Citizens Property Insurance Corp. — Florida’s state-backed “insurer of last resort” — received approval Monday to shed another 71,500 home insurance policies from its rolls amid an ongoing effort to reduce the state’s liabilities.

The Florida Office of Insurance Regulation announced two private carriers have been approved to take over the policies, which cover properties private insurers previously deemed untenable for coverage.

Heritage Property & Casualty Insurance Co. is set to assume 55,000 personal residential policies (35,000 personal line policies and 20,000 coastal), plus up to 1,500 commercial residential policies (1,300 commercial lines policies and 200 coastal). Southern Oak Insurance Co. has been approved to take on 15,000 personal residential policies (10,000 personal lines and 5,000 coastal).

The next “take out” periods are March 15 for commercial policies and March 22 for personal property policies. At that time, policyholders will be offered private insurance under the presumption they will switch. If they wish to keep their current state-backed policies, they must send a letter to the state to opt out of the takeover.

The state has approved “depopulation” of Citizens’ insurance rolls to the tune of nearly 2 million policies since 2014. Gov. Rick Scott and his insurance regulation regime has been particularly keen on shedding policies since he assumed office in 2011.

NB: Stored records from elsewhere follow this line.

/-! ### Decoding: each word written out from R81, OPCODE in bits 7:0 and RSV 0 above -/

theorem test_decode_set_segments : decode 0b00000000000000000000000000000001#32 = .ok .setSegments := by decide
theorem test_decode_show_digits : decode 0b00000000000000000000000000000010#32 = .ok .showDigits := by decide
theorem test_decode_show_blanked : decode 0b00000000000000000000000000000011#32 = .ok .showBlanked := by decide
theorem test_decode_scan : decode 0b00000000000000000000000000010000#32 = .ok .scan := by decide
theorem test_decode_poll : decode 0b00000000000000000000000000010001#32 = .ok .poll := by decide
theorem test_decode_deb_clear : decode 0b00000000000000000000000000010010#32 = .ok .debClear := by decide

/-- The words at the edges of R82's ranges are no commands. -/
theorem test_decode_illegal :
    [0x00#32, 0x04#32, 0x0F#32, 0x13#32, 0xFF#32].all (fun w => decode w == .error .unlistedOpcode) = true ∧
    [0x100#32, 0x101#32, 0x80000001#32].all (fun w => decode w == .error .reservedBits) = true := by decide

/-- R62: the first byte is the least significant. -/
theorem test_decode_bytes : decodeBytes [0x11#8, 0#8, 0#8, 0#8, 7#8] = .ok (.poll, [7#8]) := by decide
theorem test_decode_short : decodeBytes [0x11#8, 0#8, 0#8] = .error .shortWord := by decide

/-! ### WellFormed smoke: one ill-formed term for each check -/

theorem test_wf_access :
    (Access.rd 32 0x1C).wf = true ∧ (Access.wr 32 0x04 0#32).wf = true ∧
    (Access.rd 8 0x00).wf = false ∧ (Access.wr 64 0x00 0#32).wf = false ∧
    (Access.rd 32 0x02).wf = false ∧ (Access.wr 32 0x20 0#32).wf = false := by decide

theorem test_wf_mnemonic :
    (Mnemonic.showDigits 10#4 0#4 0#4 10#4).wf = true ∧ (Mnemonic.showDigits 0#4 11#4 0#4 0#4).wf = false ∧
    (Mnemonic.showBlanked 9#4 9#4 9#4 9#4).wf = true ∧ (Mnemonic.showBlanked 0#4 0#4 0#4 10#4).wf = false := by decide

/-! ### Small states -/

/-- The next state of an outcome. -/
def nextOf : Host.Outcome State Machine.Fault Refusal → Option State
  | .next s => some s
  | .fault _ => none
  | .refused _ => none

/-- Right after reset with a given `ARG`. -/
def withArg (v : Word) : State := { State.reset with arg := v }

/-- `STATUS` after a `CMD` write. -/
def statusAfter (s : State) (w : Nat) : Option Word := (nextOf (step (s.withFetchWord 32 w))).map fun t => t.status.word

/-- Nothing fails, the module acknowledges, no key is pressed. -/
def good : Answer := { fail := false, pull := true, col := true, held := false }

/-- The line operation fails and leaves its line high. -/
def bad : Answer := { fail := true, pull := true, col := true, held := true }

/-- A command in progress at an index, on the lines given. -/
def inside (i : Instr) (n : BitVec 16) (d : Drive) : State :=
  { State.reset with
    curOp := i.opcode, argL := 0x664FDB06#32, seqIdx := n, drive := d, status := { Status.clear with busy := true } }

/-! ### The spec's vectors -/

/-- V1, V2, V3. -/
theorem test_illegal_command :
    statusAfter State.reset 0x00 = some 0x00000042#32 ∧ statusAfter State.reset 0x13 = some 0x00001342#32 ∧
    statusAfter State.reset 0x101 = some 0x00000142#32 := by decide

/-- V8: any operand is accepted. -/
theorem test_set_segments_accepted : statusAfter (withArg 0xFFFFFFFF#32) 0x01 = some 0x00000001#32 := by decide

/-- V4, V5, V7. -/
theorem test_show_digits_request :
    statusAfter (withArg 0x0000B000#32) 0x02 = some 0x00000252#32 ∧
    statusAfter (withArg 0x0000A000#32) 0x02 = some 0x00000001#32 ∧
    statusAfter (withArg 0x00014321#32) 0x02 = some 0x00000252#32 := by decide

/-- V6, and a legal operand. -/
theorem test_show_blanked_request :
    statusAfter (withArg 0x0000A000#32) 0x03 = some 0x00000352#32 ∧
    statusAfter (withArg 0x00009590#32) 0x03 = some 0x00000001#32 := by decide

/-- L2.3, with the default table. -/
theorem test_show_digits_bytes :
    showDigitsBytes defaultSeg 0x00004321#32 = [0x06#8, 0xDB#8, 0x4F#8, 0x66#8] ∧
    showDigitsBytes defaultSeg 0x0000AAAA#32 = [0x00#8, 0x80#8, 0x00#8, 0x00#8] := by decide

/-- L2.4, with the default table: C3's corrected example, and a kept zero. -/
theorem test_show_blanked_bytes :
    showBlankedBytes defaultSeg 0x00005000#32 = [0x00#8, 0x80#8, 0x00#8, 0x6D#8] ∧
    showBlankedBytes defaultSeg 0x00000010#32 = [0x00#8, 0x86#8, 0x3F#8, 0x3F#8] := by decide

/-- V60: the write at index 130 fails with CLK low; STATUS and LINES. -/
theorem test_set_segments_fault :
    (nextOf (engineTurn bad (inside .setSegments 130#16 { Drive.idle with clk := false, dio := false }))).map
      (fun t => (t.status.word, t.drive.word)) = some (0x00820112#32, 0x000000F2#32) := by decide

/-- V63: the read at index 7 of a POLL fails with ROW1 low. -/
theorem test_poll_fault :
    (nextOf (engineTurn bad (inside .poll 7#16 { Drive.idle with row1 := false }))).map
      (fun t => (t.status.word, t.drive.word)) = some (0x00071122#32, 0x000000D3#32) := by decide

/-- V65: the last write of a SCAN without a key fails. -/
theorem test_scan_fault :
    (nextOf (engineTurn bad (inside .scan 19#16 { Drive.idle with row3 := false }))).map
      (fun t => (t.status.word, t.drive.word)) = some (0x00131012#32, 0x000000F3#32) := by decide

/-- L2.5: the read of column 1 in row 1 reads low: key 4 is found and ROW1 is restored next. -/
theorem test_scan_hit :
    (nextOf (engineTurn { good with col := false } (inside .scan 7#16 { Drive.idle with row1 := false }))).map
      (fun t => (t.scanHit, t.kTmp, nextOp (.command .scan) t)) = some (some 4, none, some (.write .row1 true)) := by
  decide

/-- V41, poll 1 and poll 2: accepted at first sight, not while held. -/
theorem test_poll_event :
    pollEvent (some 0) 0x00#32 = 0x110#32 ∧ pollEvent (some 0) 0x10#32 = 0x000#32 ∧
    pollEvent (some 10) 0x10#32 = 0x11A#32 ∧ pollEvent none 0x10#32 = 0#32 := by decide

/-- V50, V51: the completion step of DEB_CLEAR. -/
theorem test_deb_clear :
    (nextOf (engineTurn bad { inside .debClear 0#16 Drive.idle with prev := 0x14#32, keyEvt := 0x154#32 })).map
      (fun t => (t.prev, t.keyEvt, t.status.word)) = some (0#32, 0x154#32, 0#32) := by decide

/-- V10, V11: a request while busy, and one while faulted. -/
theorem test_request_busy_and_faulted :
    statusAfter (inside .scan 0#16 Drive.idle) 0x13 = some 0x00000005#32 ∧
    statusAfter { State.reset with status := { Status.clear with fault := true, cause := .illegalOperand, faultOp := 2#8 } }
      0x01 = some 0x00000252#32 := by decide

Some state lawmakers have objected to the practice of forcing policyholder to opt-out in order to keep their Citizens policy, which has led to confusion and annoyance for many homeowners.

“They’ve sent out one deceptively worded letter after another, warning of crippling assessments for those who stay, and encouraging homeowners to accept the ‘beneficial’ options offered by private insurers,” said Democratic Rep. Dwight Dudley, who introduced legislation to end the practice. “The truth is that Citizens is sitting on a $7.6 billion surplus, which makes the prospect of assessments unlikely.”

Representatives for Citizens, for their part, reply they under no circumstances intend to deceive policyholders into switching. They insist they are transparent as they facilitate the take outs, sending letters from their office to accompany those from the private firms looking to assume the policies. The insurer also points to the public benefit of transferring policies to the private market, which reduces taxpayer liability.

Written By

Ryan Ray covers politics and public policy in North Florida and across the state. He has also worked as a legislative researcher and political campaign staffer. He can be reached at ryan@floridapolitics.com.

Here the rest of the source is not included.